I finally made it...

Jim Warman · September 10, 2006

... into the 21st century, that is,

We finally have our wireless LAN at work... My DSL modem at home crapped out so I decided this would be a good time to upgrade to enhanced DSL - especially with our local telco offering a free wireless gateway for the change.

My old wireless router went to work and now we have connectivity beyond my dreams including the PDS and IDS stations. Our toughbooks and our PDAs have built in wireless.

The really neat part is that this old dog has to show the pups how to use this new found power...

This is great since I can now access the on line PC/ED and OASIS without leaving what I'm working on. Now, if Ford can allow us instant messaging to hotline....

Torqued_Up · September 13, 2006

Wireless in a shop is definately the way to go. At my dealer we have been running LAN lines to all of the toolboxes that need them and the router was full. The company put in a wireless LAN when we got IDS and the guys with laptops can connect so I guess wee wil be pullin out the wires.

Kyle E. Grathwol · September 16, 2006

Hi Jim,

You may have already done this but I strongly encourage you to secure the wireless in your shop. Change the default password to your router, turn off the SSID broadcast and use 128 bit encryption. A MAC filter alone is not good enough as anyone sniffing packets in your parking lot will get your MAC addresses as it is broadcast with every packet sent accross the wireless. They can spoof your MAC and connect to your network.

When I'm not wrenching at work, I am doing computer work. I do it as a side business. You would be suprised as to how many kids drive around and look for unsecured wireless networks just so they can screw with people.

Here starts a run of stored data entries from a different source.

-- ==== Sys2Proof/Decode.lean ====
section
/-! DEFINITION. The decoder of command words, then the encoder and the assembler's text (30_encoding.md). -/

namespace Sys2Proof

/-- Why a word is not a command; every reason makes it ILLEGAL_COMMAND (30_encoding.md R66, R67). -/
inductive DecodeError where
  /-- RSV, bits 31:24, is not 0 (R64). -/
  | reservedField
  /-- OP is not in the opcode map (R65, R68). -/
  | unassignedOpcode
  /-- TAG is not 0 in a length or control command (R66). -/
  | tagNotAllowed
  /-- MOD has a bit the command does not allow (R63, R66). -/
  | modNotAllowed
  /-- RAW = 1 with TAG not 0 (R66). -/
  | rawWithTag
  deriving DecidableEq, Repr

/-- The OP field, bits 7:0 (R61). -/
def opField (w : Word) : Byte := w.extractLsb' 0 8
/-- The TAG field, bits 15:8 (R62). -/
def tagField (w : Word) : Byte := w.extractLsb' 8 8
/-- The MOD field, bits 23:16 (R63). -/
def modField (w : Word) : Byte := w.extractLsb' 16 8
/-- The RSV field, bits 31:24 (R64). -/
def rsvField (w : Word) : Byte := w.extractLsb' 24 8

/-- A length or control command: TAG and MOD are 0 (R66). -/
def decodePlain (tag mod : Byte) (i : Instr) : Except DecodeError Instr :=
  if tag ≠ 0 then .error .tagNotAllowed
  else if mod ≠ 0 then .error .modNotAllowed
  else .ok i

/-- A framing command: any TAG, MOD is 0 (R66). -/
def decodeFraming (tag mod : Byte) (mk : Byte → Instr) : Except DecodeError Instr :=
  if mod ≠ 0 then .error .modNotAllowed else .ok (mk tag)

/-- A value codec without PREC: MOD holds RAW alone, and RAW = 1 needs TAG = 0 (R66). -/
def decodeCodec (tag mod : Byte) (mk : Bool → Byte → Instr) : Except DecodeError Instr :=
  if mod.extractLsb' 1 7 ≠ 0 then .error .modNotAllowed
  else if mod[0] ∧ tag ≠ 0 then .error .rawWithTag
  else .ok (mk mod[0] tag)

/-- A floating-point codec: MOD holds RAW and PREC (R63, R66). -/
def decodeFloat (tag mod : Byte) (mk : Prec → Bool → Byte → Instr) : Except DecodeError Instr :=
  if mod.extractLsb' 2 6 ≠ 0 then .error .modNotAllowed
  else if mod[0] ∧ tag ≠ 0 then .error .rawWithTag
  else .ok (mk (if mod[1] then .double else .single) mod[0] tag)

/-- The opcode map (30_encoding.md R65) over the fields below RSV. -/
def decodeFields (op tag mod : Byte) : Except DecodeError Instr :=
  match op with
  | 0x01 => decodePlain tag mod .lenenc
  | 0x02 => decodePlain tag mod .lendec
  | 0x03 => decodeFraming tag mod .tlvenc
  | 0x04 => decodeFraming tag mod .tlvdec
  | 0x05 => decodeFraming tag mod .wrap
  | 0x10 => decodeCodec tag mod .boolenc
  | 0x11 => decodeCodec tag mod .booldec
  | 0x12 => decodeCodec tag mod .sintenc
  | 0x13 => decodeCodec tag mod .sintdec
  | 0x14 => decodeCodec tag mod .uintenc
  | 0x15 => decodeCodec tag mod .uintdec
  | 0x16 => decodeFloat tag mod .fltenc
  | 0x17 => decodeFloat tag mod .fltdec
  | 0x20 => decodeCodec tag mod .qualenc
  | 0x21 => decodeCodec tag mod .qualdec
  | 0x22 => decodeCodec tag mod .tsenc
  | 0x23 => decodeCodec tag mod .tsdec
  | 0x30 => decodePlain tag mod .clrout
  | 0x31 => decodePlain tag mod .clrst
  | 0x32 => decodePlain tag mod .movoi
  | _ => .error .unassignedOpcode

/-- The decoder: one 32-bit word, one format (R60, R69); a nonzero RSV is refused (R64). -/
def decode (w : Word) : Except DecodeError Instr :=
  if rsvField w ≠ 0 then .error .reservedField
  else decodeFields (opField w) (tagField w) (modField w)

/-- The 32-bit command word of a table word given by its `nbits` low bits, the bits above being 0.
A command is one word and no second word is read (30_encoding.md R69). -/
def tableWord (nbits w : Nat) : Word := BitVec.ofNat 32 (w % 2 ^ nbits)

/-- What the decoder reads from a table word (30_encoding.md R60); `none` where it refuses. -/
def decodeTableWord (nbits w : Nat) : Option Instr :=
  match decode (tableWord nbits w) with
  | .ok i => some i
  | .error _ => none

/-! The encoder, from the same tables (30_encoding.md R60, R63, R65). -/

/-- The OP value of a command (30_encoding.md R65). -/
def Instr.opcode : Instr → Byte
  | .lenenc => 0x01
  | .lendec => 0x02
  | .tlvenc _ => 0x03
  | .tlvdec _ => 0x04
  | .wrap _ => 0x05
  | .boolenc _ _ => 0x10
  | .booldec _ _ => 0x11
  | .sintenc _ _ => 0x12
  | .sintdec _ _ => 0x13
  | .uintenc _ _ => 0x14
  | .uintdec _ _ => 0x15
  | .fltenc _ _ _ => 0x16
  | .fltdec _ _ _ => 0x17
  | .qualenc _ _ => 0x20
  | .qualdec _ _ => 0x21
  | .tsenc _ _ => 0x22
  | .tsdec _ _ => 0x23
  | .clrout => 0x30
  | .clrst => 0x31
  | .movoi => 0x32

/-- The TAG field of a command, 0 where it uses none (30_encoding.md R62). -/
def Instr.tagByte : Instr → Byte
  | .lenenc | .lendec | .clrout | .clrst | .movoi => 0
  | .tlvenc tag | .tlvdec tag | .wrap tag => tag
  | .boolenc _ tag | .booldec _ tag | .sintenc _ tag | .sintdec _ tag
  | .uintenc _ tag | .uintdec _ tag | .fltenc _ _ tag | .fltdec _ _ tag
  | .qualenc _ tag | .qualdec _ tag | .tsenc _ tag | .tsdec _ tag => tag

/-- MOD.RAW of a command (30_encoding.md R63). -/
def Instr.rawBit : Instr → Bool
  | .lenenc | .lendec | .clrout | .clrst | .movoi => false
  | .tlvenc _ | .tlvdec _ | .wrap _ => false
  | .boolenc raw _ | .booldec raw _ | .sintenc raw _ | .sintdec raw _
  | .uintenc raw _ | .uintdec raw _ | .fltenc _ raw _ | .fltdec _ raw _
  | .qualenc raw _ | .qualdec raw _ | .tsenc raw _ | .tsdec raw _ => raw

/-- The PREC bit of a precision (30_encoding.md R63). -/
def Prec.bit : Prec → Bool
  | .single => false
  | .double => true

/-- MOD.PREC of a command (30_encoding.md R63). -/
def Instr.precBit : Instr → Bool
  | .fltenc prec _ _ | .fltdec prec _ _ => prec.bit
  | .lenenc | .lendec | .clrout | .clrst | .movoi => false
  | .tlvenc _ | .tlvdec _ | .wrap _ => false
  | .boolenc _ _ | .booldec _ _ | .sintenc _ _ | .sintdec _ _ | .uintenc _ _ | .uintdec _ _
  | .qualenc _ _ | .qualdec _ _ | .tsenc _ _ | .tsdec _ _ => false

/-- MOD of a command: RAW at bit 0, PREC at bit 1, the rest 0 (30_encoding.md R63). -/
def Instr.modByte (i : Instr) : Byte :=
  (0 : BitVec 6) ++ BitVec.ofBool i.precBit ++ BitVec.ofBool i.rawBit

/-- The word of a command: RSV, MOD, TAG, OP from the top (30_encoding.md R60, R70). -/
def encode (i : Instr) : Word := (0 : Byte) ++ i.modByte ++ i.tagByte ++ i.opcode

/-! The assembler's text (30_encoding.md R70, R71; log entry 14). -/

/-- The mnemonic of a command (30_encoding.md R65). -/
def Instr.mnemonic : Instr → String
  | .lenenc => "LENENC"
  | .lendec => "LENDEC"
  | .tlvenc _ => "TLVENC"
  | .tlvdec _ => "TLVDEC"
  | .wrap _ => "WRAP"
  | .boolenc _ _ => "BOOLENC"
  | .booldec _ _ => "BOOLDEC"
  | .sintenc _ _ => "SINTENC"
  | .sintdec _ _ => "SINTDEC"
  | .uintenc _ _ => "UINTENC"
  | .uintdec _ _ => "UINTDEC"
  | .fltenc _ _ _ => "FLTENC"
  | .fltdec _ _ _ => "FLTDEC"
  | .qualenc _ _ => "QUALENC"
  | .qualdec _ _ => "QUALDEC"
  | .tsenc _ _ => "TSENC"
  | .tsdec _ _ => "TSDEC"
  | .clrout => "CLROUT"
  | .clrst => "CLRST"
  | .movoi => "MOVOI"

/-- One hexadecimal digit, capital as the spec's examples write it. -/
def hexDigit (n : Nat) : String :=
  ["0", "1", "2", "3", "4", "5", "6", "7", "8", "9", "A", "B", "C", "D", "E", "F"].getD n ""

/-- A tag operand, `0xNN` (30_encoding.md R70). -/
def tagText (tag : Byte) : String :=
  " 0x" ++ hexDigit (tag.toNat / 16) ++ hexDigit (tag.toNat % 16)

/-- The suffix and tag of a value-codec command (30_encoding.md R70). -/
def codecText (raw : Bool) (tag : Byte) : String := if raw then ".raw" else tagText tag

/-- The precision suffix (30_encoding.md R70). -/
def precText : Prec → String
  | .single => ".s"
  | .double => ".d"

/-- A command as an assembler writes it (30_encoding.md R70). -/
def Instr.assembly (i : Instr) : String :=
  i.mnemonic ++
  match i with
  | .lenenc | .lendec | .clrout | .clrst | .movoi => ""
  | .tlvenc tag | .tlvdec tag | .wrap tag => tagText tag
  | .fltenc prec raw tag | .fltdec prec raw tag => precText prec ++ codecText raw tag
  | .boolenc raw tag | .booldec raw tag | .sintenc raw tag | .sintdec raw tag
  | .uintenc raw tag | .uintdec raw tag | .qualenc raw tag | .qualdec raw tag
  | .tsenc raw tag | .tsdec raw tag => codecText raw tag

/-- The expansion of the one pseudo-instruction, NEWMSG (30_encoding.md R71). -/
def newmsg : List Instr := [.clrout, .clrst]

end Sys2Proof
end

Jim Warman · September 16, 2006

Already did, Kyle.. but thanks for the heads up.

It's always a surprise when folks learn that the old dog in the shop is showing the pups how to work a computer... something about this stuff enthralls me and I try to keep up (wireless network at home for several years now).

Still, nothing is perfect so we choose to keep the shop networks as stand-alone with no capability to access the Ford network. It limits the utility a bit but we can still accomplish lots over the DSL connection.

pcassidy111 · September 23, 2006

Hi Jim,

You may have already done this but I strongly encourage you to secure the wireless in your shop. Change the default password to your router, turn off the SSID broadcast and use 128 bit encryption. A MAC filter alone is not good enough as anyone sniffing packets in your parking lot will get your MAC addresses as it is broadcast with every packet sent accross the wireless. They can spoof your MAC and connect to your network.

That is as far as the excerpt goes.